Problem requirements: Look through the data below and return each line where "CmdPhase" appears.

Provided material:
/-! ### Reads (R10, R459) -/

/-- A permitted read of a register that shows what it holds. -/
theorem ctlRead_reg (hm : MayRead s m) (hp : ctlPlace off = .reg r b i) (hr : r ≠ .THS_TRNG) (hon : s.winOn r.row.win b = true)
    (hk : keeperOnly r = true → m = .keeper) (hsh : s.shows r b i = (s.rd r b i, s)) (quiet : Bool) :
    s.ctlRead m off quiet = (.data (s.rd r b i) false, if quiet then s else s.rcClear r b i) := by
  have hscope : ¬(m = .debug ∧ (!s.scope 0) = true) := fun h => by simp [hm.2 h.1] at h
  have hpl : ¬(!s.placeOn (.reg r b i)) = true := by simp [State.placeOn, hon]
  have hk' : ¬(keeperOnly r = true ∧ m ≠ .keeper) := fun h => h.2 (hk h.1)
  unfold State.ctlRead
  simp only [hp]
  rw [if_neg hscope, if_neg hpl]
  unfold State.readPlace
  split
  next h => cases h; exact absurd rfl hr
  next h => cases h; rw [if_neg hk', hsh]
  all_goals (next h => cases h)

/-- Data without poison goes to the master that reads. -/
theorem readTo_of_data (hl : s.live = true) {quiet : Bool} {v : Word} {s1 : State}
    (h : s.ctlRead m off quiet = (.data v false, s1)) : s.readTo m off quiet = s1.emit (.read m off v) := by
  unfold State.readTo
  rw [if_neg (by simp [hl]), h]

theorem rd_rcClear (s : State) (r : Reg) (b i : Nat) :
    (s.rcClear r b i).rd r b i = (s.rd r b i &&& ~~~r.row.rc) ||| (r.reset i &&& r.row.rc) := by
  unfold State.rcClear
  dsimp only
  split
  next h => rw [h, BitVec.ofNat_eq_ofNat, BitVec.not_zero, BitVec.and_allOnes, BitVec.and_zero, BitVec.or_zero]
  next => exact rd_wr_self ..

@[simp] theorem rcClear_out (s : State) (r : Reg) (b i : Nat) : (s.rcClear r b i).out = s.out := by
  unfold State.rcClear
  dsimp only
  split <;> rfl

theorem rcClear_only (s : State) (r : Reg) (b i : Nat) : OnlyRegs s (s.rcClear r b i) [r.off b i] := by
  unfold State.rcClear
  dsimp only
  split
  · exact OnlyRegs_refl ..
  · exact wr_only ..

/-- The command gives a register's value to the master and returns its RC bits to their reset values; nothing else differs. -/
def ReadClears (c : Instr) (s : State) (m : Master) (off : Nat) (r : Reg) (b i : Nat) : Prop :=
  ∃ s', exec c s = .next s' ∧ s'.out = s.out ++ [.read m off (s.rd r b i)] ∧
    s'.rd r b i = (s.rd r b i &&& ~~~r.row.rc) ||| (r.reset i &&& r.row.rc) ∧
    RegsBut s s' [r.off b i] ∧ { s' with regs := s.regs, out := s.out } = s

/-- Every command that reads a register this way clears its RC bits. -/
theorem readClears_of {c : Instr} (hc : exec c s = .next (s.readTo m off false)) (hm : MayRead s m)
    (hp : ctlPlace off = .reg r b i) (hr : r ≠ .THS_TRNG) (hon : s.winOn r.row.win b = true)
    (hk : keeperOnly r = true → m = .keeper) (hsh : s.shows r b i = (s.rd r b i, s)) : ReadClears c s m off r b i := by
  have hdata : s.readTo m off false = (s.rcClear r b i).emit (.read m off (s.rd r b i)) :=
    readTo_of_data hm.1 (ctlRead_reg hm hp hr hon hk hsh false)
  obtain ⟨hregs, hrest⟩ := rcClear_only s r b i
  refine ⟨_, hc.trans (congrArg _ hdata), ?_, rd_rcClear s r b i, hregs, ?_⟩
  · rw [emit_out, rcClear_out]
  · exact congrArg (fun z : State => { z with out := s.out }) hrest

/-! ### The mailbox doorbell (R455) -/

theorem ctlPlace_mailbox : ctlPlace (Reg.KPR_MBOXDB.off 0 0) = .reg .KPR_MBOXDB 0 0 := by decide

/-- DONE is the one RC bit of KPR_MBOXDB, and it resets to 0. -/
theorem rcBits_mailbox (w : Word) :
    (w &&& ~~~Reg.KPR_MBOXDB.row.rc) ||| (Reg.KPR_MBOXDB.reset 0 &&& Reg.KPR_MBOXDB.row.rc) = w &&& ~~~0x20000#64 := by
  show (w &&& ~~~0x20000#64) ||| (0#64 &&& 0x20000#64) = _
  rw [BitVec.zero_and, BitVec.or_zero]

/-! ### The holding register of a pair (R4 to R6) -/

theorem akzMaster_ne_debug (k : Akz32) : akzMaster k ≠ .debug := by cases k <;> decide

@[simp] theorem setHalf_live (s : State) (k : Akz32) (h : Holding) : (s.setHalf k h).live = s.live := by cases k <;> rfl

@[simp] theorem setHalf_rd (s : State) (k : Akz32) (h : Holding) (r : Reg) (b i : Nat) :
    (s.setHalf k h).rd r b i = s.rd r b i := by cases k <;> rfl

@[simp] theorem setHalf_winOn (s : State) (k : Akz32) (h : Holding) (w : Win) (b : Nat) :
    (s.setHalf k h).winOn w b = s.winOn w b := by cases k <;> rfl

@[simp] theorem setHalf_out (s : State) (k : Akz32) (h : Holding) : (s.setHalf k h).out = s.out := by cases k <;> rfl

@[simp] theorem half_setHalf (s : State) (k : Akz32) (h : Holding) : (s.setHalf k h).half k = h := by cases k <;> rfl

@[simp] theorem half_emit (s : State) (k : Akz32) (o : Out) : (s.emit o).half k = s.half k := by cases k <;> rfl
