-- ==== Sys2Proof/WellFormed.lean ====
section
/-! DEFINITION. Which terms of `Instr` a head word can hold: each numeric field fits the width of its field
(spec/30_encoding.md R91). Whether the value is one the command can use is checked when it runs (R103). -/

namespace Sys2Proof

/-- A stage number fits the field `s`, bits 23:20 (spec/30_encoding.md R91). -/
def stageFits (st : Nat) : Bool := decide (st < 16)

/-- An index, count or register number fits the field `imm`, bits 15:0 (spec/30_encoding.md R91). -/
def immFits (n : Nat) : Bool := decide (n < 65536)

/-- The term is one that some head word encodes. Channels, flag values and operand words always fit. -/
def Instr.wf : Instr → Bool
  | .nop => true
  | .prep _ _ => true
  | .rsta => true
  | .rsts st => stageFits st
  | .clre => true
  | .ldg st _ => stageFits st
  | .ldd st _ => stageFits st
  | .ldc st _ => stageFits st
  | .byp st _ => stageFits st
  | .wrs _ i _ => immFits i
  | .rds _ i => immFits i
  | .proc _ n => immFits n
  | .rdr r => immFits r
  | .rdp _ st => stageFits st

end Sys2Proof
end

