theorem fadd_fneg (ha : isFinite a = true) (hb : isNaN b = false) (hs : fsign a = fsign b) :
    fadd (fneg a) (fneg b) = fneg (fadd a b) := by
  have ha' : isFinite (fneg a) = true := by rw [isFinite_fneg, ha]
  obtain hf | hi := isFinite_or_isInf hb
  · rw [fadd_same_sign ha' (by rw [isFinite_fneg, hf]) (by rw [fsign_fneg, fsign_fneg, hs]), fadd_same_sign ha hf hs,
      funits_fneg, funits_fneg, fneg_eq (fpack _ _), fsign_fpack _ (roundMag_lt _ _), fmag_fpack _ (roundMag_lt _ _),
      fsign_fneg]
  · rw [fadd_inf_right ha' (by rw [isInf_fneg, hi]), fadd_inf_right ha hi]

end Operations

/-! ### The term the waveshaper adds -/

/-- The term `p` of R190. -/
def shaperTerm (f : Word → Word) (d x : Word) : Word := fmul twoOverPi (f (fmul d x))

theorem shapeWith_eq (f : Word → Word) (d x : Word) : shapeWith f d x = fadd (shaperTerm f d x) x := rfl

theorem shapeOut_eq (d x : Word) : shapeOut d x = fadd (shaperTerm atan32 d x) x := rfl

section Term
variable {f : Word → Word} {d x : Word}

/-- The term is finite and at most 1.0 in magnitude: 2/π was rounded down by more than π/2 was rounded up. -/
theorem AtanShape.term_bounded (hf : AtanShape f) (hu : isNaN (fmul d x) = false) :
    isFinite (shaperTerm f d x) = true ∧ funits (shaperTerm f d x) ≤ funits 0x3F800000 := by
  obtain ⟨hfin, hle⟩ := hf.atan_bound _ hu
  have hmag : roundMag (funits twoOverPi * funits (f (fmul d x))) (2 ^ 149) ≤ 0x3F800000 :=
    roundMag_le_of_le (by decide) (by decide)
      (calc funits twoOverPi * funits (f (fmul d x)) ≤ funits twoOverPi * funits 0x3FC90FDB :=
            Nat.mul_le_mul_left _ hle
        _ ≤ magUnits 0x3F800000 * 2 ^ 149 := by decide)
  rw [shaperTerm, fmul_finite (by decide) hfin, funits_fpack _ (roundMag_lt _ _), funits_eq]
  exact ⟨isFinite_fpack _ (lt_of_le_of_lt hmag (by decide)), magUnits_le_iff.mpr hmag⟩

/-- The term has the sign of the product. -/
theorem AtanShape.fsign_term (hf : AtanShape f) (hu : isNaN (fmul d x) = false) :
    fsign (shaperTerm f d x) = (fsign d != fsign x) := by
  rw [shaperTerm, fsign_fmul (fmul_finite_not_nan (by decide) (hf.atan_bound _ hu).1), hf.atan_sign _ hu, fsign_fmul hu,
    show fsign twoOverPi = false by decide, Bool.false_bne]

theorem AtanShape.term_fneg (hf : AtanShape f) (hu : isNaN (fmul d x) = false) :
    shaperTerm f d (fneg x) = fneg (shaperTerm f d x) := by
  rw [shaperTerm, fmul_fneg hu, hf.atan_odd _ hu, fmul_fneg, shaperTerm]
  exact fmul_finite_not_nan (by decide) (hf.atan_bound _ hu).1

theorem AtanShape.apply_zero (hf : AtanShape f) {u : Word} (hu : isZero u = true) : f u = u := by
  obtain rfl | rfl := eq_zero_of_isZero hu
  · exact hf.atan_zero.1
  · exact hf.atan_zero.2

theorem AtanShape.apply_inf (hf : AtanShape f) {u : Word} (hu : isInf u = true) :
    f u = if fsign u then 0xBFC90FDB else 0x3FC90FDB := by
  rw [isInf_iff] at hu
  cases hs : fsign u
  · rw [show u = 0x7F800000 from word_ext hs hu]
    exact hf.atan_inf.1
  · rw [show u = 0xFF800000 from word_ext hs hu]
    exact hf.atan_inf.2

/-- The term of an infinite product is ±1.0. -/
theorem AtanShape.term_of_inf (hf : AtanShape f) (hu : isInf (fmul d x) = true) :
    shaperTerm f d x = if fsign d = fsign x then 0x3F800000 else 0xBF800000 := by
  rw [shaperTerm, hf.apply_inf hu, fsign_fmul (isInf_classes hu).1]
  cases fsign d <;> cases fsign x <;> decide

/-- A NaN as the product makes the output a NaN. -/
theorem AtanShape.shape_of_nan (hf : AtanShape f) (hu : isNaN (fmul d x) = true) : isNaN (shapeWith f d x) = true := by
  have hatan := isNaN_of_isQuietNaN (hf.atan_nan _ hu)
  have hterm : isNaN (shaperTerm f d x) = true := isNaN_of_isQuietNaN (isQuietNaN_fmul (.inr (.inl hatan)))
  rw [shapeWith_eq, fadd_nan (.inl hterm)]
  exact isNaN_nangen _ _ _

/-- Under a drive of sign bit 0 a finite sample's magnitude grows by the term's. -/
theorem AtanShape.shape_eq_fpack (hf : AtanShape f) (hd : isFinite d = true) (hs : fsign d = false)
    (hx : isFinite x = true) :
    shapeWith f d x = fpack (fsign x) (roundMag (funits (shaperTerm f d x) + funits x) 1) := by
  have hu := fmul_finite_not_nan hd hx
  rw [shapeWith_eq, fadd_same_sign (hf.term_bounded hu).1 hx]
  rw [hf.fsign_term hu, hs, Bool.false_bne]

---

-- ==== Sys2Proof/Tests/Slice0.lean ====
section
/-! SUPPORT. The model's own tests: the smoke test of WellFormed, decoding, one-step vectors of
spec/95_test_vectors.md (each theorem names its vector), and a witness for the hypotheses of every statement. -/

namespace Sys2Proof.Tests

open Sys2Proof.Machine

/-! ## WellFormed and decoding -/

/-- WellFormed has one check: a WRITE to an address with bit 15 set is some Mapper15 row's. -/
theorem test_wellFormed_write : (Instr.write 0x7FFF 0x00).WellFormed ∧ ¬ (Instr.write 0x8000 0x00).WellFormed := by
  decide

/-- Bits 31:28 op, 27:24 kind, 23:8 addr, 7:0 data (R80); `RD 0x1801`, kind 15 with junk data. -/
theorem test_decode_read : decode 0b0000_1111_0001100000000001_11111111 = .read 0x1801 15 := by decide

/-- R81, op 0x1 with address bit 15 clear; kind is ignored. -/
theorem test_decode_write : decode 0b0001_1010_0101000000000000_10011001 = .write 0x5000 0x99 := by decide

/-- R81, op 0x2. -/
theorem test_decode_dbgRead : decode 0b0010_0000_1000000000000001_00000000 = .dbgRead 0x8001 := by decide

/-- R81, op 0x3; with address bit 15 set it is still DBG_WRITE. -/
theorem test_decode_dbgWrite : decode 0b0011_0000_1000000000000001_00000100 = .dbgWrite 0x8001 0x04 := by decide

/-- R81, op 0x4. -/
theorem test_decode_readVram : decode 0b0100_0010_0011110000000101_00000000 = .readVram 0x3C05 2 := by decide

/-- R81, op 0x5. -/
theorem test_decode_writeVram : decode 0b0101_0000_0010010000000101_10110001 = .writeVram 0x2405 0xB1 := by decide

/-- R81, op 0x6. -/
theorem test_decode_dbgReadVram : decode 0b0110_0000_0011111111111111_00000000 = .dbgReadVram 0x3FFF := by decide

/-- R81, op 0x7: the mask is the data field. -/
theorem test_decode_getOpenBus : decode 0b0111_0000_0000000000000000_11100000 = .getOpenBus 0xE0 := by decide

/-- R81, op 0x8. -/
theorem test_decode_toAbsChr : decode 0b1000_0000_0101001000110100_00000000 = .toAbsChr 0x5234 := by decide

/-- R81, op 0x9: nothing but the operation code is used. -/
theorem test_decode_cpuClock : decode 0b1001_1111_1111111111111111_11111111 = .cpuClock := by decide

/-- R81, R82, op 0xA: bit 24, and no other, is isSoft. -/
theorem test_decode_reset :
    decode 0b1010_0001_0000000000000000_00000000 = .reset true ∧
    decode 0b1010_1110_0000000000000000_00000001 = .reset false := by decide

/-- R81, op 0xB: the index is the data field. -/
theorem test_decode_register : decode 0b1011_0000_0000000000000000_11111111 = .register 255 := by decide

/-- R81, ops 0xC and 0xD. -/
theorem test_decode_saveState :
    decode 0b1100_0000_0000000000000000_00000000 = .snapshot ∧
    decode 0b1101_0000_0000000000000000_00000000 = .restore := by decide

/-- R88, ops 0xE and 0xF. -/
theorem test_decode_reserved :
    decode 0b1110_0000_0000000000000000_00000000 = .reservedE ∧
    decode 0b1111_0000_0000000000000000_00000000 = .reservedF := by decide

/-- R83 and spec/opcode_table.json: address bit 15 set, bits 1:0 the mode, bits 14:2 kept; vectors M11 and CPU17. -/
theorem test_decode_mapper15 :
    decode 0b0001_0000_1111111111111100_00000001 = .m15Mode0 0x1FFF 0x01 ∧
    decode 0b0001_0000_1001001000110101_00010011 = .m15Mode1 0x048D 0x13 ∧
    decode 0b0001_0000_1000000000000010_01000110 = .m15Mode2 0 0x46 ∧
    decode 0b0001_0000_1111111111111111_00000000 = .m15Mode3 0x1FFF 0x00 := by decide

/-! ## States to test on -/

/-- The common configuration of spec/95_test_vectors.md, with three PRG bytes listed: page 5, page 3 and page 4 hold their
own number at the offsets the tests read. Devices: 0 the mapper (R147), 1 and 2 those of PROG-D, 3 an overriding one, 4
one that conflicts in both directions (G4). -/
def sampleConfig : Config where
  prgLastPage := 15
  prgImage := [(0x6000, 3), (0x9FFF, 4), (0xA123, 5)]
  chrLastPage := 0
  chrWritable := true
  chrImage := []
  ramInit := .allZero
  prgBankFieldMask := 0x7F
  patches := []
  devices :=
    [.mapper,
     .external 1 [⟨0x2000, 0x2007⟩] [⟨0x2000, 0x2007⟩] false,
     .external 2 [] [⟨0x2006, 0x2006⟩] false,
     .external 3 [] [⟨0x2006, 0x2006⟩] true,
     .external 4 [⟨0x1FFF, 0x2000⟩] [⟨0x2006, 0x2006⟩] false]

--

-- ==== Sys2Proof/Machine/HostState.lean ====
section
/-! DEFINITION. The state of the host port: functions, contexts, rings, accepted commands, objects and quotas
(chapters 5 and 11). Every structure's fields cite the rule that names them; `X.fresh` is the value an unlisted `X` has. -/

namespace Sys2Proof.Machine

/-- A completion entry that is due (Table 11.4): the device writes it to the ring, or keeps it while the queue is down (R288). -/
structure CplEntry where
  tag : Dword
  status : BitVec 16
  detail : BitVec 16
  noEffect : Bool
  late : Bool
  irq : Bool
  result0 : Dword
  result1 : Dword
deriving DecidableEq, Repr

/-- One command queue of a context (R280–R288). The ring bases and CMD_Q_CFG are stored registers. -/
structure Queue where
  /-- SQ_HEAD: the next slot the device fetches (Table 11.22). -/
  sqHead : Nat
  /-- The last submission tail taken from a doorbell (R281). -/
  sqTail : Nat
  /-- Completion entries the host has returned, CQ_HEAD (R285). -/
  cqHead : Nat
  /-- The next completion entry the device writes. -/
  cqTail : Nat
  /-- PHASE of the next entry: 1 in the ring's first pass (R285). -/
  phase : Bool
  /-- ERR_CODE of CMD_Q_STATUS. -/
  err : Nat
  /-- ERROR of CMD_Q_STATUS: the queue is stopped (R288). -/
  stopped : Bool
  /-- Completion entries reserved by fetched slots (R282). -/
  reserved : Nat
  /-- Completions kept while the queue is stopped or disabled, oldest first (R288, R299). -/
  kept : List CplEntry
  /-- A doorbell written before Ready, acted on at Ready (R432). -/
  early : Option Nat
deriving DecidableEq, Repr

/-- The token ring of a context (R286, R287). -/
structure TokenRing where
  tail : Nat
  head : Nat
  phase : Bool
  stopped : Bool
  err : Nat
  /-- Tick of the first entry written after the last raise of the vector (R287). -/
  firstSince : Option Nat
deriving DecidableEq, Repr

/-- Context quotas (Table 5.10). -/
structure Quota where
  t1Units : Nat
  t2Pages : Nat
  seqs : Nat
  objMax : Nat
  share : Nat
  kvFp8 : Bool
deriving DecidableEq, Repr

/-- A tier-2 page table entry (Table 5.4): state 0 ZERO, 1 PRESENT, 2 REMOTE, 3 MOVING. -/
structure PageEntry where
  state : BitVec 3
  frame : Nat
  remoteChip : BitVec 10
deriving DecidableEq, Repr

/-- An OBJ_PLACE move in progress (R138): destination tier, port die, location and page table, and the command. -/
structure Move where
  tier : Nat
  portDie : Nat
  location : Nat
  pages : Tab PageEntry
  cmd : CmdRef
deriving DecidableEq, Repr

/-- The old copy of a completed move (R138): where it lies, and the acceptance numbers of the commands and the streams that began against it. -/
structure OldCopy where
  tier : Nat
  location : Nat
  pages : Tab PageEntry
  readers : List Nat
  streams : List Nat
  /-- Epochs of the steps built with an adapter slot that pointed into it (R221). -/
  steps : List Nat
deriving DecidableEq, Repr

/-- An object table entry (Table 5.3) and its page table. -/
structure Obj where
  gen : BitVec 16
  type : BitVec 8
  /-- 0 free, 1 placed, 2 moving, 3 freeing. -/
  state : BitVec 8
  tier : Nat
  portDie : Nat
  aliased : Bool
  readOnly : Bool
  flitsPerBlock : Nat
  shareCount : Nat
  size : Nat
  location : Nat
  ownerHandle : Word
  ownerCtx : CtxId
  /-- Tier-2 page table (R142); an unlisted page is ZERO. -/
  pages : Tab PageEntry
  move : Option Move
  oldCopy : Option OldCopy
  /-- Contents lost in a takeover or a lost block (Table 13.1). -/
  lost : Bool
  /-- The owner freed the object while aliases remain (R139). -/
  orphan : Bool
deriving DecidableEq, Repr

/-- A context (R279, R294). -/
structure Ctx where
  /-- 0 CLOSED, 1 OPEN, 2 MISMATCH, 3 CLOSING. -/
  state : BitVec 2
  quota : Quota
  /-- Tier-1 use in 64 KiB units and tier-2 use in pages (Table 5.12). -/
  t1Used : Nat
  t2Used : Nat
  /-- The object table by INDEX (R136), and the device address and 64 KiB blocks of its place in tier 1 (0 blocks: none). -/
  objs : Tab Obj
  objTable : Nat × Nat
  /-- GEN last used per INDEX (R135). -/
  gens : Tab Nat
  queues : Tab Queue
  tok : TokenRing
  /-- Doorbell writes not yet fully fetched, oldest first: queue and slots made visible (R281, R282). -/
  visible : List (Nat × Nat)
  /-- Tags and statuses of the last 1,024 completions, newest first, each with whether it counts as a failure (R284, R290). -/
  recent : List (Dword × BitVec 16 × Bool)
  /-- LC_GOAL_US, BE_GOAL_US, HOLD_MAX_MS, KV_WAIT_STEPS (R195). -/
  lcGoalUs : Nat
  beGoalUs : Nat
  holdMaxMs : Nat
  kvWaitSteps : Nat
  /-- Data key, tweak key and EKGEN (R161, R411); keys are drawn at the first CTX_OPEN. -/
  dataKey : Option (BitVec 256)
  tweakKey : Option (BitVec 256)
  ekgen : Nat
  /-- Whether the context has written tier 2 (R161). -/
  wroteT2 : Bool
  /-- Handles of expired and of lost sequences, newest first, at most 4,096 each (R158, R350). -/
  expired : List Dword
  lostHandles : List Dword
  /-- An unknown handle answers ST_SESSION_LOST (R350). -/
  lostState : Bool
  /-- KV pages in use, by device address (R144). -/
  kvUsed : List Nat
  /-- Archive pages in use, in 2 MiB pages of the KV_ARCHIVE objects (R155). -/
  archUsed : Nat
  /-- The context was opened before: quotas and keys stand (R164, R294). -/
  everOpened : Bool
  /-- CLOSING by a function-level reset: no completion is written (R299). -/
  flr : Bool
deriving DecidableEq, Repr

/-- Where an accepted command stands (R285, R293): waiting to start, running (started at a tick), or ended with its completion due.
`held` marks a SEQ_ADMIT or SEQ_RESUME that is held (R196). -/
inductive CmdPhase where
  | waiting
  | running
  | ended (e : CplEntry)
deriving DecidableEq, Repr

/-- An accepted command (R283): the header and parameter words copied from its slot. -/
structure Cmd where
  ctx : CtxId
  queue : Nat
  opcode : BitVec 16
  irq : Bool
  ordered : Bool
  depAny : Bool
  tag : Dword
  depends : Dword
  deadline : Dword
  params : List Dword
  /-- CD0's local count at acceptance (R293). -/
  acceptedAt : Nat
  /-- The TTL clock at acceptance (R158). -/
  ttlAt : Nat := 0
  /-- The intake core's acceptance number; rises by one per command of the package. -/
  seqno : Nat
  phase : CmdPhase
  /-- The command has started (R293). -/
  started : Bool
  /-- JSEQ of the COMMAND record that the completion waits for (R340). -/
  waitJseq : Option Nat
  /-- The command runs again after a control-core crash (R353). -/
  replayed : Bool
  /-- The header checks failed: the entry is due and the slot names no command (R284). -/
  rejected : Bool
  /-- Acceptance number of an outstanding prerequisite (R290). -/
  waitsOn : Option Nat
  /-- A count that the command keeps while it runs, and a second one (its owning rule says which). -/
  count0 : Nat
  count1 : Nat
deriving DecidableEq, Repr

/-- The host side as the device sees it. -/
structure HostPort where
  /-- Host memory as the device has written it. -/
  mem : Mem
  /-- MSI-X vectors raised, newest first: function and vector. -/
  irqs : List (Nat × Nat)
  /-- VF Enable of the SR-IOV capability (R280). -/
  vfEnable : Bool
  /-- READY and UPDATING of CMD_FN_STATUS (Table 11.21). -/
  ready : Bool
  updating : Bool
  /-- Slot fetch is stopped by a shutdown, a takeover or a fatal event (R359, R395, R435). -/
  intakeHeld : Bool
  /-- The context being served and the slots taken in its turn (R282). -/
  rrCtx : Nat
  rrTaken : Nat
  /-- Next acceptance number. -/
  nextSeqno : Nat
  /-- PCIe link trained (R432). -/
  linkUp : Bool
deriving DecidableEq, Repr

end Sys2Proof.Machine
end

Exercise result:
inductive CmdPhase where
  phase : CmdPhase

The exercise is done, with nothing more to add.